■ PROBLEM TO SOLVE
Of the material below, only the lines from the line containing "(00_scope.md R11). -/" down to the line containing "def zero8 : Data8 := Vector.replicate 8 0#8" belong in the answer, written out exactly.

─── INPUT

-- ==== Sys2Proof/Word.lean ====
section
/-! DEFINITION. The word types of the block. All values are unsigned (00_scope.md R11); bit 0 is the least significant
bit (R10). -/

namespace Sys2Proof

/-- `u8`, one byte. -/
abbrev Byte := BitVec 8

/-- `u16`. -/
abbrev U16 := BitVec 16

/-- `u4`, a nibble. -/
abbrev Nibble := BitVec 4

/-- The 32-bit command word of 30_encoding.md R80. -/
abbrev Word := BitVec 32

/-- An 11-bit CAN identifier (00_scope.md R13; 92_eei_decisions.md D47: no other identifier exists). -/
abbrev Ident := BitVec 11

/-- The eight data bytes `d[0..7]` of a frame or of a chunk. -/
abbrev Data8 := Vector Byte 8

end Sys2Proof
end

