-- ==== Sys2Proof/Machine/Operands.lean ====
section
/-! DEFINITION. Operand forms: bytes of a 16-bit value (20_memory.md R55), bytes and length of a frame (00_scope.md R12,
R13), the inbound frame of the RX registers (30_encoding.md R86), the derived lengths (00_scope.md R7). -/

namespace Sys2Proof

/-- `v[7:0]` of a 16-bit value. -/
def lo16 (v : U16) : Byte := v.extractLsb' 0 8

/-- `v[15:8]` of a 16-bit value. -/
def hi16 (v : U16) : Byte := v.extractLsb' 8 8

/-- The value `{h, l} = h*256 + l` of two bytes (00_scope.md R11). -/
def pairValue (h l : Byte) : Nat := h.toNat * 256 + l.toNat

/-- Eight data bytes from a list, 0 where the list ends. -/
def bytes8 (l : List Byte) : Data8 := Vector.ofFn fun i => l.getD i.val 0#8

/-- All data bytes 0 (41_encode.md R132). -/
def zero8 : Data8 := Vector.replicate 8 0#8

/-- `d[i] <- b`. -/
def put (d : Data8) (i : Nat) (b : Byte) : Data8 := d.setIfInBounds i b

/-- LEN_IGN (00_scope.md R7). -/
def Cfg.lenIgn (_ : Cfg) : Nat := 1

/-- LEN_WHEEL (00_scope.md R7). -/
def Cfg.lenWheel (c : Cfg) : Nat :=
  1 + max 0 (max c.mSpdLo.val (max c.mSpdHi.val (max c.mWpLo.val (max c.mWpHi.val c.mTemp.val))))

/-- LEN_ODO (00_scope.md R7). -/
def Cfg.lenOdo (c : Cfg) : Nat := c.mOdoOff.val + 3

/-- LEN_RPM (00_scope.md R7). -/
def Cfg.lenRpm (c : Cfg) : Nat := 1 + max c.mRpmLo.val c.mRpmHi.val

namespace Machine

/-- Data byte `d[i]`. -/
def CanFrame.byte (f : CanFrame) (i : Nat) : Byte := f.d.getD i 0#8

/-- `frame(id, n, d)`: the data bytes n..7 are 0 (00_scope.md R12, 41_encode.md R130). -/
def mkFrame (id : Ident) (n : Nat) (d : Data8) : CanFrame where
  id := id
  dlc := BitVec.ofNat 4 n
  d := Vector.ofFn fun i => if i.val < n then d.getD i.val 0#8 else 0#8

/-- A frame is malformed when its length exceeds 8 (30_encoding.md R87). -/
def CanFrame.malformed (f : CanFrame) : Bool := 8 < f.dlc.toNat

/-- The inbound frame as the RX registers hold it (30_encoding.md R86). -/
def rxFrame (s : State) : CanFrame := ⟨s.rxId, s.rxDlc, s.rxData⟩

end Machine
end Sys2Proof
end

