-- ==== Sys2Proof/Machine/Transmit.lean ====
section
/-! DEFINITION. The transmit collaborator's step (60_exceptions.md R216). -/

namespace Sys2Proof.Machine

/-- `attempt(accepted)` (60_exceptions.md R216). The count saturates at 65535, which only a limit of 0 lets it reach
(93_implementation_defined.md I4; log 8). With `txq` empty there is no attempt, and nothing changes (log 5). -/
def attempt (accepted : Bool) (s : State) : State :=
  match s.txq with
  | [] => s
  | e :: rest =>
    if accepted then emit (.sent e) { s with txq := rest, txTries := 0#16 }
    else if s.cfg.txRetryLimit ≠ 0#16 ∧ s.cfg.txRetryLimit.toNat ≤ s.txTries.toNat + 1 then
      raise .txFail { s with txq := rest, txTries := 0#16 }
    else { s with txTries := if s.txTries = 0xFFFF#16 then s.txTries else s.txTries + 1#16 }

end Sys2Proof.Machine
end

──────

■ YOUR RESPONSE
/-- The value `{h, l} = h*256 + l` of two bytes (00_scope.md R11). -/
def pairValue (h l : Byte) : Nat := h.toNat * 256 + l.toNat

/-- Eight data bytes from a list, 0 where the list ends. -/
def bytes8 (l : List Byte) : Data8 := Vector.ofFn fun i => l.getD i.val 0#8

/-- All data bytes 0 (41_encode.md R132). -/
def zero8 : Data8 := Vector.replicate 8 0#8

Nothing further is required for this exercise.